The CD opens with an original song titled “Chorus Angelorum.” I love the loose and immediate sound of just vocals, bass, and drums. It’s a very cool sound and approach, and works to pull us into the world of the song. The lines that stood out for me the first time I listened to this disc are “Snow should be falling/And you here with me.” Winter is approaching, though not here in L.A., where it’s eighty degrees. But whatever the temperature, I am feeling the end of the year approaching, and I am missing that someone special. This song features a good lead on bass. Laura follows that with a cover of Cole Porter’s “Love For Sale.” It begins as almost spoken word, giving us the feeling she really is out on the street, selling her wares, working to gather a crowd of potential buyers around her. The song then takes on a funky, jazzy vibe, and features some absolutely delightful work by guest musician Zach Brock on violin, as well as more great work on bass. I don’t recall ever hearing a version quite like this one, and I seriously dig it.
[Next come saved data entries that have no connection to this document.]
-- ==== Sys2Proof/Config.lean ====
section
/-! DEFINITION. What the spec leaves to the implementation, as constants without a body: nothing can be proved about
their values. A free value is applied to the machine's counter of draws (State.draws), so that each use is fresh. -/

namespace Sys2Proof.Config

/-- The number a value the spec calls undefined takes (R215 poisoned lanes, R192 struck values). -/
opaque freeWord : Nat → Word

/-- A choice the spec leaves open: an order, a victim, a moment. -/
opaque freeNat : Nat → Nat

/-- A yes or no the spec leaves open. -/
opaque freeBit : Nat → Bool

/-- A byte the spec gives no value. -/
opaque freeByte : Nat → Byte

/-- The errors that the hardware suffers in a cycle (R208): how often, and where, the spec does not say. -/
opaque flaws : Nat → List Flaw

/-- Units of 1/16 ns that Peal time moves in one device cycle (the clock rate is not fixed by the spec, R3, R231). -/
opaque cycleUnits : Nat → Nat

/-- The key hash fused into the device (R82). -/
opaque fusedKeyHash : List Byte

/-- The device identifier fused into the device (R84). -/
opaque devId : BitVec 128

/-- The fused security counter at power-on (R84). -/
opaque fuseCtr : Nat

/-- Byte i of the two signatures of an attestation report over a message (R86): 16,608 bytes from offset 0x100. -/
opaque attestSig : List Byte → Nat → Byte

/-- Certificate i of the four that follow a report (R86), in DER, from the hashes of the started images: attestation RSA,
attestation SLH-DSA, device identity RSA, device identity SLH-DSA. -/
opaque attestCert : Nat → List Byte → List Byte

/-- The bits a page of the flash array holds where the spec lays nothing out. -/
opaque flashByte : Nat → Byte

end Sys2Proof.Config
end

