-- ==== Sys2Proof/Machine/Flags.lean ====
section
/-! DEFINITION. What an instruction's result carries besides its number: the shape tag of each result (R344), predicate
conditions (R350, R355), the lanes that a poisoned source of a predicate faults (R217), arithmetic events (R305), and the
stochastic words and counter of R308. -/

namespace Sys2Proof.Machine

/-! ## Sources -/

/-- Lane l of source register r. -/
def Ctx.src (c : Ctx) (r : BitVec 7) (l : Nat) : Val := c.g.lane r.toNat l

/-- The value of a function of three lane values (R215). -/
def Val.map3 (f : Word → Word → Word → Word) (a b d : Val) : Val :=
  { w := f a.w b.w d.w, p := tagMin (tagMin a.p b.p) d.p }

/-- The shape tag of a source register. -/
def Ctx.tag (c : Ctx) (r : BitVec 7) : Tag := (c.g.reg r.toNat).tag

/-! ## Shape tags of results (R344) -/

/-- U when every source is U, else G: the element-wise instructions. -/
def tagU (ts : List Tag) : Tag := if ts.all (· == .U) then .U else .G

/-- M holds TYPE I32 or N32 and SAT = 0, so that A results are computed. -/
def affineMode (m : BitVec 16) : Bool := tyOf m ≤ 1 && !satOf m

/-- VADD and VSUB: A of operands tagged U or A, at least one A. -/
def tagAdd (m : BitVec 16) (a b : Tag) : Tag :=
  if a = .U ∧ b = .U then .U else if affineMode m && a != .G && b != .G then .A else .G

/-- VADDI, VNEG, VSHLI: A of A. -/
def tagScale (m : BitVec 16) (a : Tag) : Tag := if a = .U then .U else if affineMode m && a == .A then .A else .G

/-- VMUL: A of A with U, in either order. -/
def tagMul (m : BitVec 16) (a b : Tag) : Tag :=
  match a, b with
  | .U, .U => .U
  | .A, .U | .U, .A => if affineMode m then .A else .G
  | _, _ => .G

/-- VSHL: A of A by U. -/
def tagShl (m : BitVec 16) (a b : Tag) : Tag :=
  match a, b with
  | .U, .U => .U
  | .A, .U => if affineMode m then .A else .G
  | _, _ => .G

/-- VAFF: A of U or A. -/
def tagAff (a : Tag) : Tag := if a = .G then .G else .A

/-- VSEL: p says which source every lane selects, when all select one; eq that the two values are equal. -/
def tagSel (a b : Tag) (p : Option Bool) (eq : Bool) : Tag :=
  if a = .U ∧ b = .U ∧ (p.isSome ∨ eq) then .U
  else match p with
    | some true => if a = .A then .A else .G
    | some false => if b = .A then .A else .G
    | none => .G

/-! ## Conditions -/

/-- Integer conditions EQ, NE, LT, LE, GT, GE (R350). -/
def intCond (k : Nat) (a b : Int) : Bool :=
  match k with
  | 0 => a == b
  | 1 => a != b
  | 2 => decide (a < b)
  | 3 => decide (a ≤ b)
  | 4 => decide (b < a)
  | _ => decide (b ≤ a)

/-- Float conditions EQ, NE, LT, LE, GT, GE, UN, ORD, with −0 = +0 (R355). -/
def fltCond (k : Nat) (a b : FNum) : Bool :=
  if a.isNan || b.isNan then k == 1 || k == 6
  else
    let lt := fun x y => numLt x y && !numEq x y
    match k with
    | 0 => numEq a b
    | 1 => !numEq a b
    | 2 => lt a b
    | 3 => lt a b || numEq a b
    | 4 => lt b a
    | 5 => lt b a || numEq a b
    | 6 => false
    | _ => true

/-- The active lanes in which one of the registers is poisoned fault 0x09 (R217). -/
def Ctx.poisonUse (c : Ctx) (rs : List (BitVec 7)) : Nat → Option Nat :=
  fun l => if c.act.getLsbD l && rs.any (fun r => (c.src r l).p.isSome) then some 9 else none

/-- Writes predicate d with f in the active lanes that do not fault, and ends the instruction. -/
def State.predOut (s : State) (c : Ctx) (d : BitVec 3) (code : Nat → Option Nat) (f : Nat → Bool) : State :=
  let good := c.act &&& ~~~ codeMask code
  (s.writeP c.gk d.toNat good (maskOf f)).endInstr c code

/-! ## Stochastic words (R308) -/

/-- The global lane number of lane l (R308). -/
def Ctx.gl (c : Ctx) (l : Nat) : Nat := c.gg.index * 24576 + c.wg.k * 1024 + c.g.k * 32 + l

/-- SRCTR of lane l. -/
def Group.sr (g : Group) (l : Nat) : Word := mgetD g.srctr l 0#32

/-- Word e of lane l's draw. -/
def Ctx.sr (c : Ctx) (l e : Nat) : Nat := drawWord c.l.seed (c.g.sr l) (c.gl l) e

/-- The lanes m have drawn e words each: SRCTR advances by their blocks. -/
def State.drew (s : State) (gk : Nat) (m : Lanes) (e : Nat) : State :=
  if e = 0 then s
  else s.updGroup gk (fun g =>
    { g with srctr := (lanesOf m).foldl (fun t l => mput t l (g.sr l + BitVec.ofNat 32 ((e + 3) / 4))) g.srctr })

/-! ## Delivering results -/

/-- Writes d with f in the active lanes and ends the instruction: results without events. -/
def State.put (s : State) (c : Ctx) (d : BitVec 7) (t : Tag) (f : Nat → Val) : State :=
  (s.writeV c d.toNat c.act t f).advance c

/-- A lane's results of an instruction that can have arithmetic events: its words, and whether it has one. -/
structure LaneRes where
  vals : List Val
  ev   : Bool

/-- The results of the active lanes, by lane. -/
def Ctx.results (c : Ctx) (f : Nat → LaneRes) : Map LaneRes := (lanesOf c.act).map (fun l => (l, f l))

/-- Word j of lane l of the results. -/
def resWord (rs : Map LaneRes) (j l : Nat) : Val :=
  match mget? rs l with
  | some r => r.vals.getD j (clean 0#32)
  | none => clean 0#32

/-- The lanes with an event fault 0x0A when the trap is enabled (R305, R343). -/
def trapped (rs : Map LaneRes) (te : BitVec 1) : Nat → Option Nat :=
  fun l => match mget? rs l with
    | some r => if te = 1#1 && r.ev then some 0x0A else none
    | none => none

/-- Writes n registers from d with the results of the lanes that do not trap, draws e words each, and ends (R305, R308). -/
def State.putRes (s : State) (c : Ctx) (d : BitVec 7) (n : Nat) (t : Nat → Tag) (te : BitVec 1) (e : Nat)
    (rs : Map LaneRes) : State :=
  let code := trapped rs te
  let good := c.act &&& ~~~ codeMask code
  let s := (upto n).foldl (fun s j => s.writeV c (d.toNat + j) good (t j) (resWord rs j)) s
  (s.drew c.gk good e).endInstr c code

end Sys2Proof.Machine
end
Giovanni Falzone then joins Laura on trumpet on “Luckier,” an original composition. “I know nothing about the rules of life/And I haven’t yet found any answers/But I have seen many moons shining.” Ah, with the great, delicious sound of this track, it seems knowing the rules of life is unnecessary, irrelevant. At times Laura’s voice takes on a sweetness, and the trumpet certainly has an attitude all its own, which I love. This song also features some excellent and expressive percussion, helping to make it one of my favorites.
Laura Campisi delivers an intriguing rendition of Miles Davis’ “Nardis,” featuring lyrics that she added. Though at first her voice is used in an unusual way; it’s not quite scat, but almost like an animal or infant, someone communicating emotions without words. And her lyrics emerge naturally from that, delivered with the same excitement and wonder as the non-words. It’s kind of wonderful. “They say if it’s your lucky day/You will see Nardis coming your way.” What exactly is Nardis, anyway? This is a strange track. She also covers “I Loves You, Porgy,” giving a sultry, beautiful vocal performance. I’ve said it before, but you can never go wrong with Gershwin.
“Here Where I Stand” is a very cool track, an original tune with pop elements and a fantastic lead on saxophone that is powerful, almost reckless in its urgency and drive. That’s Martin Pantyrer on baritone sax. Laura Campisi’s vocal line is just as exciting as the saxophone. If forced to pick an absolute favorite track on this disc, this would be it. You should definitely check it out. She follows that with a strange take on the Velvet Underground’s “Venus In Furs.” Her delivery is kind of cute, adorable, at least at first. Venus In Furs is a book I love. I’ve seen half a dozen film versions but none of them have quite gotten it right. But where the films generally fail, this song always seemed to work. Laura’s rendition doesn’t have that haunting quality of the original, but is intriguing in its own way, and builds gradually so that suddenly you find yourself immersed in it. And then there is some wonderful work on bass. This version ends suddenly on a strong note.